2.The Honorable Tom Stagg, United States District Judge for the Western District of Louisiana, sitting by designation.


1.However, Infinity notified its own reinsurer of the potential liability that Infinity might have as a result of its actions. It also internally decided that it would pay any judgment eventually entered against Santiago, regardless of whether the eventual judgment exceeded $15,000.

2.Infinity attempts to support this argument by citing a Tenth Circuit decision applying Wyoming law in Marathon Ashland Pipe Line LLC v. Md. Cas. Co., 243 F.3d 1232 (10th Cir. 2001). Another panel of this court affirmed the summary judgment for the insurer on the bad faith claim. When discussing the claim for third-party bad faith, the court summarily affirmed the district court's grant of summary judgment on the claim, noting that the Wyoming Supreme Court has held that "such a claim will not accrue until after a judgment has been entered against the insured in excess of the policy limits." Id. at 1250. The Marathon court, however, had no occasion to review what constitutes a "judgment" sufficient for a third-party claim to accrue under Wyoming law and addressed the merits of the third-party claim in one paragraph of a lengthy opinion addressing numerous other issues in great detail. Additionally, the Wyoming Supreme Court has spoken clearly on the question since the Marathon opinion. See Gainsco Ins. Co. v. Amoco Prod. Co., 53 P.3d 1051 (Wyo. 2002).

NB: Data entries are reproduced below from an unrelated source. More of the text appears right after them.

-- ==== Sys2Proof/Machine/Alphabet.lean ====
section
/-! DEFINITION. The lookup commands: D2C and C2D (41_alphabet.md R102, R106), B2D and D2B
(43_chunked.md R150, R152). Each gives its checked lookup of IMM as RESULT, or the lookup's error. -/
namespace Sys2Proof.Machine

/-- A number below 256 as the byte of a lookup's answer (40_control.md R94). -/
def answerByte (r : Res Nat) : Res Byte := r.bind fun n => .ok (BitVec.ofNat 8 n)

/-- D2C (R102): `v = D2C(IMM)`. -/
def execD2c (imm : Nat) (s : State) : Host.Outcome State Fault Refusal := lookup (d2c imm) s

/-- C2D (R106): `v = C2D(IMM)`. -/
def execC2d (imm : Nat) (s : State) : Host.Outcome State Fault Refusal := lookup (answerByte (c2d imm)) s

/-- B2D (R150): `v = B2D(IMM)`. -/
def execB2d (imm : Nat) (s : State) : Host.Outcome State Fault Refusal := lookup (answerByte (b2d imm)) s

/-- D2B (R152): `v = D2B(IMM)`. -/
def execD2b (imm : Nat) (s : State) : Host.Outcome State Fault Refusal := lookup (answerByte (d2b imm)) s

end Sys2Proof.Machine
end

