-- ==== Sys2Proof/Machine/Step.lean ====
section
/-! DEFINITION. The step function, and how a command word is placed where the next step runs it. -/
namespace Sys2Proof.Machine

/-- One step (70_reset_and_hazards.md R228). -/
def step (s : State) : Host.Outcome State Fault Refusal := machineStep s

/-- The word is placed where the engine takes its command from: CUR, as accepted (log 8). -/
def State.withFetchWord (s : State) (nbits w : Nat) : State := s.withCommand (tableWord nbits w)

end Sys2Proof.Machine
end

3.Infinity does not argue, as appellees contend, that contract principles prevent it from having any liability beyond the $15,000 limits of its policy of insurance with Santiago.

4.The opinion makes this statement with the proviso of "under the circumstances of the case now before us." Id. at 1061. However, the circumstances of Gainsco and the case before this panel are similar enough for this reservation to be of no concern.